- **TASK BRIEF**
Please copy, exactly as they appear below, the lines from the one containing "3 of R97) -/" through the one containing "or due where".

(Saved data entries)

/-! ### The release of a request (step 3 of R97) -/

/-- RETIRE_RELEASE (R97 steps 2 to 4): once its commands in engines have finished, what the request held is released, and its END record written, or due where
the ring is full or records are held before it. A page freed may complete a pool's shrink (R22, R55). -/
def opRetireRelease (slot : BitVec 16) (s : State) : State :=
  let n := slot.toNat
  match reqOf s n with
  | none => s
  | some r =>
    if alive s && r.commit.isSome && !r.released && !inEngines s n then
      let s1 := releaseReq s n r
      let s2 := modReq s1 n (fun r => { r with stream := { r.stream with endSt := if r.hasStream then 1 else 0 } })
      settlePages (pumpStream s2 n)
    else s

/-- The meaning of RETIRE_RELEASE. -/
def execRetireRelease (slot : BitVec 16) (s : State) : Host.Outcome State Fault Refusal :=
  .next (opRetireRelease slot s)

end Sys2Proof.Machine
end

* * *

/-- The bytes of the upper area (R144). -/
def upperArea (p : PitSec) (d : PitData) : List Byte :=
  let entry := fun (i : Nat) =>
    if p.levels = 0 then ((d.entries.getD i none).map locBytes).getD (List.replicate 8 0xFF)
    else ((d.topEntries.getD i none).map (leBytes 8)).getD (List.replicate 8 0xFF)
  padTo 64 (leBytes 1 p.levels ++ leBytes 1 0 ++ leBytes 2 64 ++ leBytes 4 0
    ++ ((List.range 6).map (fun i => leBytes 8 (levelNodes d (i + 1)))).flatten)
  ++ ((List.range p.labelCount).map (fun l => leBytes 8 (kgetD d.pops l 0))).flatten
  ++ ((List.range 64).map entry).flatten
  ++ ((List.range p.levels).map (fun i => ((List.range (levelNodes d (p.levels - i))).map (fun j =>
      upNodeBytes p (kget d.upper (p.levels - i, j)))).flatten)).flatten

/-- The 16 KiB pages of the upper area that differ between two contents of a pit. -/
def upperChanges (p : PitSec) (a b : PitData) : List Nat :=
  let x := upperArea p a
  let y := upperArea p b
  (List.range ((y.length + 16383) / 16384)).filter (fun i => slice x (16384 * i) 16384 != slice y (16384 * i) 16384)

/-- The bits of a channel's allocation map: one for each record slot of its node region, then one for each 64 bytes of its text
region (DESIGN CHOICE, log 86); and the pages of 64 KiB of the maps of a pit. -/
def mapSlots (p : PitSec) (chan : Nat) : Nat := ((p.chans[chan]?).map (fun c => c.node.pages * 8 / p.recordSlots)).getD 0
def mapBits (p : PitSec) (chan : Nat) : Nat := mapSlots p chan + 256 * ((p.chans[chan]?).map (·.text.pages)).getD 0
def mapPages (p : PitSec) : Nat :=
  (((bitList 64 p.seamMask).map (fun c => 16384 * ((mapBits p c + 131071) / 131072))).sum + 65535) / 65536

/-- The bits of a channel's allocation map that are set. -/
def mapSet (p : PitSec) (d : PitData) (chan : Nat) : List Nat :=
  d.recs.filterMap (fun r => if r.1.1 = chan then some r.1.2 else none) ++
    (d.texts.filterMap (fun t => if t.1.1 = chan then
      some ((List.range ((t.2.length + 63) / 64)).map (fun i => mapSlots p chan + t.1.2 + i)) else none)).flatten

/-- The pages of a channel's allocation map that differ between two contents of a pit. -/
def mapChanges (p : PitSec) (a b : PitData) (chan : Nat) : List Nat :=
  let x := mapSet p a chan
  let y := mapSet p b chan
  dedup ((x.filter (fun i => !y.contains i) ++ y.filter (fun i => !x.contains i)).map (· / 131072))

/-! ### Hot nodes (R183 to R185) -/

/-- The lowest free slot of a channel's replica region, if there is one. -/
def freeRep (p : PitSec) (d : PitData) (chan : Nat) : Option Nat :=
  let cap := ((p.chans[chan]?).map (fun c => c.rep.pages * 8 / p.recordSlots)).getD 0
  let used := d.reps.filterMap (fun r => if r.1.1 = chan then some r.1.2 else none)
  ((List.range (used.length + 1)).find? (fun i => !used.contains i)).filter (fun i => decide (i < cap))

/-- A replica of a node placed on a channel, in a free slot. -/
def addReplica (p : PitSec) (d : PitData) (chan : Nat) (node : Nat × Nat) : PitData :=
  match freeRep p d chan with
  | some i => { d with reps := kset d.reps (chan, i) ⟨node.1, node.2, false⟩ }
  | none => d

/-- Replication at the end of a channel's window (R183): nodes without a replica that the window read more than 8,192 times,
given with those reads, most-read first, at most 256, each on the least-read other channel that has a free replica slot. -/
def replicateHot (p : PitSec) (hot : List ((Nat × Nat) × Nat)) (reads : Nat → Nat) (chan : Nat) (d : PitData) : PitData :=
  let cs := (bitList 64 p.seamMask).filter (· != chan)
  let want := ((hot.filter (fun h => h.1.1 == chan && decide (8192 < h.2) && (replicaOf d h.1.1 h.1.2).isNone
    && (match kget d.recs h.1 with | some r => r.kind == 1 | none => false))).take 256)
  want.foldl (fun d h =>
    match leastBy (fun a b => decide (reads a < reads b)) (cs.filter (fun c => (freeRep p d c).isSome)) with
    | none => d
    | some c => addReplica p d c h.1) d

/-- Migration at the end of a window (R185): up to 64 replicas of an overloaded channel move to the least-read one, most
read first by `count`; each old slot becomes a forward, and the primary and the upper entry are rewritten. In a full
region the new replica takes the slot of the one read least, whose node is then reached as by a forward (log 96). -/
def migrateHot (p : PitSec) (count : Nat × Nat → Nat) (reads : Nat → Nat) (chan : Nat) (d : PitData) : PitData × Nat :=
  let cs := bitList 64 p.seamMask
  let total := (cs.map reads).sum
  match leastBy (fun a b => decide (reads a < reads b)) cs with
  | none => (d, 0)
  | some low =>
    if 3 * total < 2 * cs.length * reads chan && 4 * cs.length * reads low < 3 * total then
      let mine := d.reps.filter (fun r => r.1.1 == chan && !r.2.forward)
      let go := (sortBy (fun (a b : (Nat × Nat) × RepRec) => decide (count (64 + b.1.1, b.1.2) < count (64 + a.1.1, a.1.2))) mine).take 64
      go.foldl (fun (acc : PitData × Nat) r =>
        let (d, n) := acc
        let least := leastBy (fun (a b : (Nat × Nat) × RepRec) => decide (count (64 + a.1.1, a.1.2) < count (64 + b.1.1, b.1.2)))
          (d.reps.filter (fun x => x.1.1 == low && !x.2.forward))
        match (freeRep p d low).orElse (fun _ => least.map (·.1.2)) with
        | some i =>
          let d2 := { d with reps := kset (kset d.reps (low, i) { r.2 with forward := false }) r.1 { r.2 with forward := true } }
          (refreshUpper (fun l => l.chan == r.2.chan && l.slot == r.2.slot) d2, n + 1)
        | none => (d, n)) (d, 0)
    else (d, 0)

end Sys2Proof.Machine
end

==

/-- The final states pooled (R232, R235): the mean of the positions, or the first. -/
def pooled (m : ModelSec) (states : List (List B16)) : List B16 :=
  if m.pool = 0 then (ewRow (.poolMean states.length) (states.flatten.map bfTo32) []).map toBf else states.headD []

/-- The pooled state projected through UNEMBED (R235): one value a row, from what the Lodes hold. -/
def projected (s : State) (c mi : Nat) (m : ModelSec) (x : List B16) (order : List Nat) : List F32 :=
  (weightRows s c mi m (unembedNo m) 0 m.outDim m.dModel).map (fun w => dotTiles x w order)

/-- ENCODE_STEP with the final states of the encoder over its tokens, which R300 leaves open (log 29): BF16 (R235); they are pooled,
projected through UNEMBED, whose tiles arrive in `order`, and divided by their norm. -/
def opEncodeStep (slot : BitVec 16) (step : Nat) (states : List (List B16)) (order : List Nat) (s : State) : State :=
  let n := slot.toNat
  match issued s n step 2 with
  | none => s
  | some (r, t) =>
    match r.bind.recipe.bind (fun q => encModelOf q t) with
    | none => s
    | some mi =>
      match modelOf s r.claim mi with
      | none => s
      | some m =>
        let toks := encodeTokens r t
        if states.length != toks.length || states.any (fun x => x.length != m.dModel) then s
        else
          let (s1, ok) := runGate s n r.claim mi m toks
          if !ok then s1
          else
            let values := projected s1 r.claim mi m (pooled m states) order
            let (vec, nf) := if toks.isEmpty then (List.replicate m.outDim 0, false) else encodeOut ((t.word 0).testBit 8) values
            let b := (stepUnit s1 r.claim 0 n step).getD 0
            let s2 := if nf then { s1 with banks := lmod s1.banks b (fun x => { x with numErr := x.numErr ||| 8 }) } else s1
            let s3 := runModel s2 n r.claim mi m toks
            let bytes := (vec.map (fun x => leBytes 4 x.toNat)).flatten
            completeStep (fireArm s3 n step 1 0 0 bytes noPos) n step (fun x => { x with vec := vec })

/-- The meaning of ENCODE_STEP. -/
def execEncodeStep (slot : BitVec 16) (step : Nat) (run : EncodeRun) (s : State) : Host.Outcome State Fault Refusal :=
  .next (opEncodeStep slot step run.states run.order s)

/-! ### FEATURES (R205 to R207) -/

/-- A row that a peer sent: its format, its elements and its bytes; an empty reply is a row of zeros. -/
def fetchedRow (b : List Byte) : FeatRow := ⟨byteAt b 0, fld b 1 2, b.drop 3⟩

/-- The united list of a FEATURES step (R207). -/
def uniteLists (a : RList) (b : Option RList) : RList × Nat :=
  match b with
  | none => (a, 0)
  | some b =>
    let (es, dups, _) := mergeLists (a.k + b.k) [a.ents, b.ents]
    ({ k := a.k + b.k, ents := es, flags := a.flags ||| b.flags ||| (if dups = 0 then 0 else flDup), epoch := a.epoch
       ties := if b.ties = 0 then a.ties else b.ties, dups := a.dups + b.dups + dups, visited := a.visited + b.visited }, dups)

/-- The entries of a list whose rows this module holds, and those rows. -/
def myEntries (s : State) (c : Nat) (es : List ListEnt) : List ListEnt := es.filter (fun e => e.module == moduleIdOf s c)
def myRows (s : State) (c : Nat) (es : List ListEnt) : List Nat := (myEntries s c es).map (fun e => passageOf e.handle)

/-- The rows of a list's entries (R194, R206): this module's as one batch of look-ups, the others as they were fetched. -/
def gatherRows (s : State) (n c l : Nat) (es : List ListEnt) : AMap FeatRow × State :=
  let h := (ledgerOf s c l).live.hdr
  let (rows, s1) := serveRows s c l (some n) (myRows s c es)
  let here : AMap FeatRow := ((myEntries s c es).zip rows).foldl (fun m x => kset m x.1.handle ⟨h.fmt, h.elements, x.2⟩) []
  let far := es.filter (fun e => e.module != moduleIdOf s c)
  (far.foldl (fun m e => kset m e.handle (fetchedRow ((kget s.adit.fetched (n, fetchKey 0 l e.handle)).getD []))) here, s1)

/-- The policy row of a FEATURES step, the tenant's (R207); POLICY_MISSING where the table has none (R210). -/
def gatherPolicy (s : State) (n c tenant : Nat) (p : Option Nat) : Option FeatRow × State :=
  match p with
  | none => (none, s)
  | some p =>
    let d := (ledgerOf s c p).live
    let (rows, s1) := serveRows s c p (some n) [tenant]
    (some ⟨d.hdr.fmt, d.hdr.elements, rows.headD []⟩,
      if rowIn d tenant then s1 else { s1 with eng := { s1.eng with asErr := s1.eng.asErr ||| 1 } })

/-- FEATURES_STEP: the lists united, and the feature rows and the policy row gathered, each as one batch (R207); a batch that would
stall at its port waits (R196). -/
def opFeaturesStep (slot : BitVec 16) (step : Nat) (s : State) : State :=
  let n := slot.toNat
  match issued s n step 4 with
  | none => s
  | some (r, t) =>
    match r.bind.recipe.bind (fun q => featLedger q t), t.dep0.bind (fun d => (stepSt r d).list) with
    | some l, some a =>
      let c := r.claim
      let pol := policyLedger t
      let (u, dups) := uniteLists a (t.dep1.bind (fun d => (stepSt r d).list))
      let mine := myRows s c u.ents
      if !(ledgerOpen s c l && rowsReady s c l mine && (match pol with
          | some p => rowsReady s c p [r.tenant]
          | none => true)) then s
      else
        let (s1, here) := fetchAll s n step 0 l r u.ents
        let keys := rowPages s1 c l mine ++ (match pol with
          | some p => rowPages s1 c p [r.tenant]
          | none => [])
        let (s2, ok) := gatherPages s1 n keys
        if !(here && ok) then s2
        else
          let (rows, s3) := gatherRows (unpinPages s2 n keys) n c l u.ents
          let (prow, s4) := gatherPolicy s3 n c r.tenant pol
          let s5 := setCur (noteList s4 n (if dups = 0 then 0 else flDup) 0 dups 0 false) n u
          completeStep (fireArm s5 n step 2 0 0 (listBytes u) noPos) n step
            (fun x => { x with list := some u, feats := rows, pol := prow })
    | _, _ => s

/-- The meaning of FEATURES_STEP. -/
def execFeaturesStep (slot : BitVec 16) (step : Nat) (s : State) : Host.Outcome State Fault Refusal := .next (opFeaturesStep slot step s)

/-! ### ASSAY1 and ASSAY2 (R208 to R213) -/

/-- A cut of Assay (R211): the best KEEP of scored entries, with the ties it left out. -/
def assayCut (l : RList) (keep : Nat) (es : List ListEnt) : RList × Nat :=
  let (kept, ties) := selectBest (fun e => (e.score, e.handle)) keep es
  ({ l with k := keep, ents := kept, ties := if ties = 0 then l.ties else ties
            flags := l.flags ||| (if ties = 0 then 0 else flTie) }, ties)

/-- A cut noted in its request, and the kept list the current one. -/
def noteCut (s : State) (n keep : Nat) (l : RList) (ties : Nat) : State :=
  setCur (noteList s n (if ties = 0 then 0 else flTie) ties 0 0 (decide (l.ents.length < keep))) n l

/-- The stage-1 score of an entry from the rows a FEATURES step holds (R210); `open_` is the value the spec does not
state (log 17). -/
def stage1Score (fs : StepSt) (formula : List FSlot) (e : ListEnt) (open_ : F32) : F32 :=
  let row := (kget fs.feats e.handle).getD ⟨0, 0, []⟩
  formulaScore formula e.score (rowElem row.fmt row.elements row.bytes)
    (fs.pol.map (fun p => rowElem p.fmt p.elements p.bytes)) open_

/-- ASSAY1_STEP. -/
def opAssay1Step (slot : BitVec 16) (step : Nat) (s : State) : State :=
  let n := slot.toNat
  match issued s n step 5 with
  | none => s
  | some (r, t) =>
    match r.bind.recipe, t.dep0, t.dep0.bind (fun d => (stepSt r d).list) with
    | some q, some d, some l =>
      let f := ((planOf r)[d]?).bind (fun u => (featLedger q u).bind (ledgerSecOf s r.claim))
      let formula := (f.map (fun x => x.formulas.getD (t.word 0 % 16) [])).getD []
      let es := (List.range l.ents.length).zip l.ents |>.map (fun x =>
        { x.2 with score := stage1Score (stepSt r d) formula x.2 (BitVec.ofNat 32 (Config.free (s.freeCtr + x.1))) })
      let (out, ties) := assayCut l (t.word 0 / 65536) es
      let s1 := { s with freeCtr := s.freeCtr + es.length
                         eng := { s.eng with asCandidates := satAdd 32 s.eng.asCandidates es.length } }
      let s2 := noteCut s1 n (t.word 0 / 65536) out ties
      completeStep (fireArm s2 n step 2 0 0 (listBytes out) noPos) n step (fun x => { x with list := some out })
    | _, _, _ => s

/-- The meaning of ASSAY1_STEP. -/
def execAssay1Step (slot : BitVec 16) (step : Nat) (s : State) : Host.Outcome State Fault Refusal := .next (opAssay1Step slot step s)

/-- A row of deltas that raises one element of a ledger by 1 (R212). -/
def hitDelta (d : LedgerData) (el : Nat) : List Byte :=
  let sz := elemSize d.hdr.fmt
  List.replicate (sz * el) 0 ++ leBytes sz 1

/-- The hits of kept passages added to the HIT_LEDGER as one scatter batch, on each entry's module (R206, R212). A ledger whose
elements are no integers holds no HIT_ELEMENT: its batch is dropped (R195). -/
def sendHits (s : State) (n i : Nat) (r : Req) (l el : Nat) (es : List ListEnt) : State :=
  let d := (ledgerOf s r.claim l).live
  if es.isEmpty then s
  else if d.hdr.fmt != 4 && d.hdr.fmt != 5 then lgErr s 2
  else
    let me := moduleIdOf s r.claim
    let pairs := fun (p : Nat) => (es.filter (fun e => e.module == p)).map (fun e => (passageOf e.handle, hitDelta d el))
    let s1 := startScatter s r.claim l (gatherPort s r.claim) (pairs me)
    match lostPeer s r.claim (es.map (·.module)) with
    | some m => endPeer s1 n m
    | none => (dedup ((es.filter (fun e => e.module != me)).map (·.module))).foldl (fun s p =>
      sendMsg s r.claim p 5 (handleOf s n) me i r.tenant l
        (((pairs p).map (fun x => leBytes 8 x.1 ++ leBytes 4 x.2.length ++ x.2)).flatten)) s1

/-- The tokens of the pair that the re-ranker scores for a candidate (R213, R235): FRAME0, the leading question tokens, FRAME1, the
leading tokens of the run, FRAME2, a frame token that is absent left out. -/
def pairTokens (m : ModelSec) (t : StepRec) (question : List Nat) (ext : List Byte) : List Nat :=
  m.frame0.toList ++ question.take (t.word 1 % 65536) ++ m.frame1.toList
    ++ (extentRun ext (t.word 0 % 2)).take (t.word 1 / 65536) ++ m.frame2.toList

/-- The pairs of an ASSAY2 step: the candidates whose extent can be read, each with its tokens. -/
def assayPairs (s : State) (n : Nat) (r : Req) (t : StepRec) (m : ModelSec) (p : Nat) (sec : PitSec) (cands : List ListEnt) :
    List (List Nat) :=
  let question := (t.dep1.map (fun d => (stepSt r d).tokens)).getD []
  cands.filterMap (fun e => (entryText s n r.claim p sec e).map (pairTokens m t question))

- **SOLUTION BELOW**
/-! ### The release of a request (step 3 of R97) -/

/-- RETIRE_RELEASE (R97 steps 2 to 4): once its commands in engines have finished, what the request held is released, and its END record written, or due where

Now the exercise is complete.